But that's relatively minor. I think that you should take a look at the research into brain physiology and how that relates to attention and time spent on tasks. If you consult with people in neurophysiology and look around you will find out that the kind of hyper stimulation that you are suggesting leads to brain damage. It causes shrinkage of the brain tissues that deal with the correlation of data when prolonged. One can meet these people, the veterans of startups and places like the Redmond offices of Microsoft. They are the ones who know a great deal, but can no longer respond with the answer quickly. Many can hardly function at all without copious amounts of coffee.

My personal observation is that I think that such behavior when prolonged leads to other kinds of neurophysiological damage as well. I think that further research will document this. The behavior I am referring to is that of spending too much time concentrated on one task. Lack of sleep also contributes, as does levels of adrenalin. When coupled with the commonly poor nutrition of the "programmer lifestyle" you describe, all of this causes serious problems over time.

There is also the research of a neurologist at, I believe it is Harvard Medical School, though I may be mistaken, into the reasons for the greater shrinkage of the frontal lobes in males versus females by the time middle age is reached. He believes that this is related to the fact that males tend to use the same areas of the brain when in relaxation as they do when they are working. Whereas females show a slowing of metabolism in the frontal lobes when they are asked to relax. He is studying the 10% of the male population that does not experience frontal lobe shrinkage by the age of 50. (By the age of 50 most men have smaller frontal lobes than most women.)

Please note that the lifestyle and management methods you are advocating is, according to research, pretty much guaranteed to cause brain damage, and quite rapidly - just a matter of 5 years or so before significant effects can be measured. I am not being facetious here, it is quite a serious matter.

-- Brian Hanley, November 7, 2000

It's interesting that most of the people here appear to be US based.

As someone that now lives in regional Australia, But has spent most of my professional life developing software in New Zealand many of Phils ideas sound lovely but are unobtainable in these smaller economies.

A office decked out with playrooms, beanbags, Air Hockey etc would be great but outside of a dot com heaven like Boston or Silicon Valley it just is not going to happen.

Mine is a case in point, I'm working on a package for ACS 4.0 to help with News Media publishing (I'm a developer for a newspaper), I'm also the IT Manager, so yep I get to pull the 70+ hour weeks.

What I do have is the ability to go grab my dog and tube down the river at lunchtime if I want or jump on my ducati and go for a fang through the hills.

The message in Phils article is to treat good programmers like you would any artisan, accept they will have their idiosyncracies and provide an environment that allows that. Their own ego will discipline them into giving you a good return on your investment.

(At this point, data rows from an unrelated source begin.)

-- ==== Sys2Proof/Machine/Teams.lean ====
section
/-!
DEFINITION. Teams: their life from Pending to Ended (R36-R41, R51-R53, R75, R78, R79, R326), grids and their placement
(R37, R277, R328, R388, R389, R400), and the ends of groups, teams and grids (R50, R278).
-/

namespace Sys2Proof.Machine

open Sys2Proof

/-! ### What a team takes of its core -/

/-- States in which a team holds its resources. -/
def Team.holds (t : Team) : Bool :=
  match t.state with
  | .carving | .resident | .draining | .saving => true
  | _ => false
/-- Group slots of a team: those of its groups that have not been returned; of its kernel while it has none. -/
def Team.slotCount (t : Team) : Nat :=
  if t.groups = [] then t.kernel.roles.foldl (fun n r => n + r.groups) 0 else (t.groups.filter fun (g : Group) => !g.returned).length
/-- What the teams of a seat on a core hold of a resource. -/
def State.inUse (s : State) (seat core : Nat) (f : Team → Nat) : Nat :=
  ((s.teamsOn seat core).filter Team.holds).foldl (fun n t => n + f t) 0
/-- A team's needs other than register banks fit the seat's share (R40, R81). -/
def State.roomFor (s : State) (t : Team) (r : CoreRec) : Bool :=
  let fits (f : Team → Nat) (all : Nat) : Bool := decide (s.inUse t.seat t.core f + f t ≤ all)
  fits Team.slotCount r.gslot && fits (·.nscratch) r.spb && fits (·.nabuf) r.abu && fits (·.nwbuf) r.wbu && fits (·.nxbuf) r.xbu

/-- A group as it is released (R41): its id, role, allotment and entry. A descriptor whose entry is no multiple of 16 breaks no rule of
R168; its group enters at the packet that holds it (DESIGN CHOICE, log 135). -/
def freshGroup (gid role allot : Nat) (entry : W64) (scalars : List (Nat × W64)) : Group :=
  { gid := gid, role := role, allot := allot
    regs := scalars.foldl (fun r q => r.setS q.1 q.2) {}
    splits := [{ idx := 0, lanes := BitVec.allOnes 32, pkt := entry &&& ~~~15#64, slot := 0 }]
    banks := (List.range (allot / 8)).foldl (fun m b => SMap.set .absent m b .full) [] }
/-- The scalars a team's groups start with: parameter words, or a message's payload (R41, R279). -/
def Team.scalars (t : Team) : List (Nat × W64) :=
  match t.message with
  | some (a, b, c) => [(1, a), (2, b), (3, c)]
  | none => (List.range 8).map fun k => (k + 1, (t.params[k]?).getD 0)
/-- The groups of the roles, producers first (R39). -/
def roleGroups (scalars : List (Nat × W64)) : List Role → Nat → Nat → List Group
  | [], _, _ => []
  | r :: rs, role, gid =>
    (List.range r.groups).map (fun k => freshGroup (gid + k) role r.allot r.entry scalars) ++ roleGroups scalars rs (role + 1) (gid + r.groups)
/-- The groups of a team at release (R38, R39, R41). -/
def Team.newGroups (t : Team) : List Group := roleGroups t.scalars t.kernel.roles 0 0

/-- Take register banks for groups one after another; none where one cannot be served (R75, R79). An extended block granted while the
team was saved is held already, and does not move. -/
def State.takeAll (s : State) (t : Team) : List Group → Option State
  | [] => some s
  | g :: gs =>
    if g.ended then s.takeAll t gs
    else match s.takeBanks t.seat t.core t.kernel.detect (g.allot / 8) with
      | none => none
      | some m =>
        let s := s.mapGroup t.id g.gid fun g => { g with baseHeld := m }
        if g.hasExt && g.extHeld == [] then
          match s.takeBanks t.seat t.core t.kernel.detect 8 with
          | none => none
          | some e => (s.mapGroup t.id g.gid fun g => { g with extHeld := e }).takeAll t gs
        else s.takeAll t gs

/-- Ask that a pending queue be looked at in a cycle. -/
def State.pokeCarve (s : State) (seat core c : Nat) : State := s.once c (.teamCarving core seat)
/-- The team whose place in the queue is lowest. -/
def firstQueued : List Team → Option Team
  | [] => none
  | t :: ts =>
    match firstQueued ts with
    | none => some t
    | some u => if u.queued < t.queued then some u else some t
/-- A PREEMPT holds the team until its region is resumed (R392). -/
def State.heldBack (s : State) (t : Team) : Bool := t.region.chain.any fun r => s.preempted.contains r
/-- The head of a seat's pending queue on a core; teams that a PREEMPT holds are passed over (R51, R392). -/
def State.pendingHead (s : State) (seat core : Nat) : Option Team :=
  firstQueued ((s.teamsOn seat core).filter fun t => t.state == .pending && !s.heldBack t)

/-- %oclk at which a resident team's quantum expires (R52). -/
def Team.expiry (t : Team) : Nat := t.since + Config.quantum
/-- Teams that change state as one unit: those of a cluster (R51). -/
def Team.mates (t u : Team) : Bool := u.id == t.id || (t.cluster.isSome && u.grid == t.grid && u.cluster == t.cluster && u.halting.isNone)
/-- The unit of a team, the team among it (R51). -/
def State.unitOf (s : State) (t : Team) : List Team := s.teams.filter t.mates
/-- Resident teams that may be victims (R52, R393); a cluster only as a whole. -/
def State.mayVictim (s : State) (seat core : Nat) : List Team :=
  (s.teamsOn seat core).filter fun t => t.state == .resident && t.halting.isNone && (t :: s.unitOf t).all fun u => !u.noVictim
/-- Look for a victim when the next quantum expires (R52). -/
def State.pokeVictim (s : State) (seat core : Nat) : State :=
  (s.mayVictim seat core).foldl (fun s t => s.once (max s.g (s.g + t.expiry - s.oclk seat)) (.victimChoice core seat)) s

Sticking them on a 9-5 in Cubicle hell will just take the joy out of the art and you'll get crap code.

So do I provide people anything else other than a good screen comfortable office, no I don't. But if they want to start work at 2 in the morning (I don't care) they spend half the day surfing slashdot or reading Code Complete or trying a new language (I don't care). If I only loosly monitor these people I'll get far more out of them than if I MANAGE them.

Now if only I could bring my dog into the office, that would be cool, although a labrador that likes to chew could do serious damage to the fibre comms cabinet :)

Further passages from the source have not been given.